つまり、事故で負ったケガのうち、症状固定後に残った症状(後遺症)は、等級認定を受けることにより、後遺障害として、傷害部分とは別に、損害賠償の対象となります。
では、「症状固定」とは? 症状固定は、医学面と、損害賠償面の二側面から説明することができます。
医学的な意味の「症状固定」
治療を続けても大幅な改善が見込めず、大きな回復・憎悪のない安定的な状態が続くようになった段階。
損害賠償上の「症状固定」
医師から症状固定の診断を受ける前は、実務上「傷害部分」と呼ばれています。「傷害部分」として、治療費や休業損害、入通院慰謝料などが請求できます。
症状固定後は、等級認定を受ければ「後遺障害部分」として、逸失利益や後遺障害慰謝料を請求できます。
しかし、「傷害部分」と同じように治療費や休業損害を請求することはできなくなります。
つまり、症状固定とは、賠償上、「傷害部分」の終わりを意味しています。
では、誰が「症状固定」を決めるのか?
保険会社から「そろそろ症状固定してください。」と後遺障害診断書を渡されたり、「治療費打ち切りさせてもらいます。」と言われるケースが多くありますが、必ずしも〔治療費打ち切り=症状固定〕ではありません。
治療費を打ち切られても、症状が残っていれば健康保険に切り替えるなどして治療を続け、後に自腹の治療費を請求するというのもひとつの方法です。
つまり、医学的な症状固定は医師が診断することであり、そのタイミングは自分の症状を一番よく知っている被害者自身が、症状経過を見てきた医師と一緒に決めるべきことなのです。
等級認定を受けるには
・自賠責保険に直接被害者請求するか、
・任意保険会社が行う事前認定をするか、
この二通りの方法があります。
等級認定の原則
損害保険料率算出機構の等級認定の原則として、〔書面主義〕 があります。一定の場合を除き、提出した書面の審査しかされません。個人的な事情は審査に影響しません。また、提出した書面にないものは審査の対象になりません。これは、膨大な請求に、公平かつ迅速に対応するためです。
つまり、適正な等級認定を受けるためには、
・基準・要件を把握し、
・ポイントをおさえて過不足なく書面(立証資料)を揃えること
が必要になります。
また、損害を立証する責任は被害者にあります。
余談
Q.人身傷害補償保険って何?
A.被保険者が事故に遭い傷害を被った場合、過失割合に関わらず、契約の範囲内で保険金が支払われるものです。(日本国内のみ)

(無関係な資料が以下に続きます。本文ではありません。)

-- ==== Sys2Proof/Machine/Idle.lean ====
section
/-!
DEFINITION. Idle: what the part's agents do of themselves before a tick of the timebase, when the agenda is empty (log 4): each happening that is
enabled by what the state holds, once, in the order below.
-/
namespace Sys2Proof.Machine

/-- A happening, or nothing when it stops. The writes of its read-modify-writes of host memory follow at once: no host agent acts here (R425). -/
def State.may (s : State) (f : State → Out) : State :=
  match f s with
  | .next t => t.flushPuts
  | .fault _ | .refused _ => s

/-- Happenings in order. -/
def State.mays (s : State) (l : List (State → Out)) : State := l.foldl State.may s

/-- Core and context of a key. -/
def keyCore (k : Nat) : Fin 128 := Fin.ofNat 128 (coreOf k)
/-- See `keyCore`. -/
def keyCtx (k : Nat) : Fin 8 := Fin.ofNat 8 k

/-- The packets of a queue. -/
def idleQueue (n : Nat) : List (State → Out) :=
  let q : Fin 1024 := Fin.ofNat 1024 n
  [execMapComplete q, execUnmapComplete q, execNopPacket q, execLaunchPacket q, execImage q, execMap q, execUnmap q, execFlagWrite q, execFlagWait q,
   execPartResize q, execGatherCfg q, execQueueCreate q]

/-- The places that the model chooses for a waiting team (R51, R66; log 16): each logical core in turn takes the first core of the partition that can hold it
now; else the first that the team has reserved; else the first without contexts of a higher level; else the first that stays in the partition; and there
the lowest free context. -/
def State.choosePlaces (s : State) (job : Nat) (j : Job) : List Place :=
  let stays := (List.range 128).filter fun c => decide (s.quadPart (c / 4) = j.part) && !s.quadMoving (c / 4) && (s.quad (c / 4)).zeroEnd.isNone
  let at_ (c logical : Nat) : Place :=
    Place.mk (Fin.ofNat 128 logical) (Fin.ofNat 128 c)
      (Fin.ofNat 8 (((List.range 8).find? fun i => decide ((s.ctx (c * 8 + i)).life = Life.free)).getD 0))
  let mine := ((j.team.map (·.places)).getD []).map fun p => p.core.val
  let lower (c : Nat) : Bool := (List.range 8).all fun i => let x := s.ctx (c * 8 + i); decide (x.life = .free ∨ x.prio.toNat ≤ j.prio)
  (j.logicals.foldl (fun (acc : List Place) i =>
    let left := stays.filter fun c => !acc.any fun p => decide (p.core.val = c)
    match (((left.find? fun c => s.placeFree job j (at_ c i)).orElse fun _ => left.find? fun c => mine.contains c && lower c).orElse fun _ =>
        left.find? lower).orElse fun _ => left.head? with
    | some c => acc ++ [at_ c i]
    | none => acc) [])

/-- The jobs and their teams. -/
def idleJob (s : State) (job : Nat) : State :=
  let n : Fin 4096 := Fin.ofNat 4096 job
  let s := s.mays [execTeamRelease n, execSliceStopRequest n, execSliceEnd n, execStopPoint n]
  match s.job? job with
  | none => s
  | some j =>
    if (j.team.map Team.waits).getD false then s.may (execTeamPlace n (s.choosePlaces job j) (s.now + 256)) else s

/-- Whose saves may wait for room (R76): the live jobs, and the jobs of the contexts that are resident or saved. -/
def State.saveJobs (s : State) : List Nat :=
  (s.jobs.map (·.1) ++ s.ctxs.map (fun e => e.2.job.toNat) ++ s.saved.map (fun x => x.ctx.job.toNat)).eraseDups

/-- Whether any work waits for a free context. -/
def State.anyWork (s : State) : Bool :=
  !s.saved.isEmpty || (s.taskQueues.any fun e => !e.2.isEmpty) || (s.jobs.any fun e => !e.2.returned.isEmpty) ||
  (s.ranges.any fun r => decide (r.2.1 < r.2.2)) || s.ctxs.any fun e => !e.2.chunks.isEmpty && decide (e.2.life = Life.free)

/-- Free contexts look for work (R63), context 0 of every core first; then the hub links carry what they asked for, and the ports serve it (R61). -/
def idleWork (s : State) : State :=
  if s.anyWork then
    let s := (((List.range 8).flatMap fun k => (List.range 128).map fun c => c * 8 + k)).foldl State.seek s
    let s := (List.range 4).foldl State.serveHubs s
    (List.range 4).foldl (fun (s : State) d => (s.servePorts false d).servePorts true d) s
  else s

/-- What a resident context waits for. -/
def idleCtx (k : Nat) : List (State → Out) :=
  [execFetchFault (keyCore k) (keyCtx k), execPageLoad (keyCore k) (keyCtx k), execWaitaPoll (keyCore k) (keyCtx k), execBarRelease (keyCore k) (keyCtx k) [],
   execWoundwaitExpiry (keyCore k) (keyCtx k), execWatchdog (keyCore k) (keyCtx k)]

/-- A core's arrivals and channels. -/
def idleCore (s : State) (i : Nat) : State :=
  let core : Fin 128 := Fin.ofNat 128 i
  let s := if (s.core i).arrivals.isEmpty then s else s.deliverListed i
  let s := if (s.core i).arriving.isEmpty then s else s.may (execArrival core)
  (s.core i).chans.foldl (fun (s : State) e => s.mays [execChannelArrival core (Fin.ofNat 64 e.1), execChannelCredit core (Fin.ofNat 64 e.1)]) s

/-- A quad's schedulers and engines. -/
def idleQuad (q : Nat) : List (State → Out) :=
  let x : Fin 32 := Fin.ofNat 32 q
  [execRoutingCounterOp x, execTileStart x, execTileDone x 0, execTileDone x 1, execTileDone x 2, execTileDone x 3, execCopyOp x, execFill x, execZero x,
   execAcc x, execAccf x, execCas x, execResizeTimeout x, execQuadMove x, execQuadZeroEnd x]

/-- The copy commands of a quad whose done adds an array has held (R413). -/
def idleCopies (s : State) (q : Nat) : State :=
  s.mays (((s.quad q).copies.filter (·.finished)).map fun c => execCopyDone (Fin.ofNat 32 q) c.id)

/-- The re-tests of a quad's monitor entries that retention holds (R413). -/
def idleMonitor (s : State) (q : Nat) : State :=
  s.mays (((s.quad q).monitor.filter fun e => decide (e.next ≠ 0)).map fun e => execMonitorRetest (Fin.ofNat 32 q) e.id)

/-- A spoke of a Wheel engine: its next step, and its hops that are not finished. -/
def idleSpoke (s : State) (e k : Nat) : State :=
  let e' : Fin 4 := Fin.ofNat 4 e
  let k' : Fin 16 := Fin.ofNat 16 k
  let s := s.mays [execHop e' k', execWaitrel e' k', execBarrier e' k', execMcast e' k', execEvict e' k', execItinLoop e' k', execMark e' k', execSetwin e' k',
    execItinEnd e' k']
  match tget (s.wheel e).spokes k with
  | none => s
  | some x => (x.hops.filter fun h => !h.finished).foldl (fun (s : State) h => s.may (execHopFinish e' k' h.n [] [])) s

/-- A Wheel engine. -/
def idleWheel (s : State) (e : Nat) : State :=
  let s := s.mays [execSpokeStart (Fin.ofNat 4 e), execShardRelease (Fin.ofNat 4 e)]
  ((s.wheel e).spokes.map (·.1)).foldl (fun (s : State) k => idleSpoke s e k) s

/-- A die with its base die. -/
def idleDie (d : Nat) : List (State → Out) :=
  let x : Fin 4 := Fin.ofNat 4 d
  [execLockRequest x, execLockGrant x, execCollAccept x] ++ (List.range 64).map fun g => execBtownZeroEnd x (Fin.ofNat 64 g)

/-- The entry of every array into retention, and its exit (R413). -/
def idleRetention : List (State → Out) :=
  ((List.range 32).map (fun q => ArrayId.scratch (Fin.ofNat 32 q)) ++ (List.range 4).map fun d => ArrayId.bigTop (Fin.ofNat 4 d)).flatMap fun a =>
    [execRetentionEntry a, execRetentionExit a]

/-- Everything that can happen of itself, once. -/
def State.autonomous (s : State) : State :=
  let s := if s.heldWrites.isEmpty then s else s.flushWrites.settle
  let s := (s.queues.map (·.1)).foldl (fun (s : State) n => s.mays (idleQueue n)) s
  let s := if s.pool.isEmpty then s else s.may execPoolDuty
  let s := s.mays (s.monDuty.map fun e => execMonitorRetest 0 e.id)
  let s := s.mays (s.saveJobs.map fun n => execSaveRetry (Fin.ofNat 4096 n))
  let s := (s.jobs.map (·.1)).foldl idleJob s
  let s := (s.ctxs.map (·.1)).foldl (fun (s : State) k => s.mays (idleCtx k)) s
  let s := (s.cores.map (·.1)).foldl idleCore s
  let s := (s.quads.map (·.1)).foldl (fun (s : State) q => idleMonitor (idleCopies (s.mays (idleQuad q)) q) q) s
  let s := s.mays idleRetention
  let s := (s.wheels.map (·.1)).foldl idleWheel s
  let s := if s.fills.isEmpty && s.evictions.isEmpty then s else s.may execSlotCycle
  let s := (s.gather.map (·.1)).foldl (fun (s : State) g => s.mays [execGatherEntry (Fin.ofNat 16 g), execBatchPush (Fin.ofNat 16 g)]) s
  let s := (s.dies.map (·.1)).foldl (fun (s : State) d => s.mays (idleDie d)) s
  let s := (s.colls.map fun e => (e.1, e.2.1)).foldl (fun (s : State) e => (s.pumpHeld e.1 e.2).collFlush e.1 e.2 64) s
  let s := s.serveRope
  let s := (s.parked.map (·.id)).foldl (fun (s : State) i => s.mays [execParkResume i, execHostAccessTimeout i]) s
  idleWork s

end Sys2Proof.Machine
end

自分が車を運転していない場合でも、被保険者やその家族が事故によりケガを負った場合、約款に定められている基準の範囲内で、過失割合にかかわらず保険金が支払われる傷害保険です。
たとえば、出会い頭の事故で過失割合が30:70だった場合、相手方の対人賠償責任保険から支払われるのは損害額の70%のみですが、残りの30%の支払を受けることができます。
(約款に定められている基準の範囲内で)
相手方の対応が悪く治療費等が支払われない場合にも、基準の範囲内で治療費等の支払を受けることができます。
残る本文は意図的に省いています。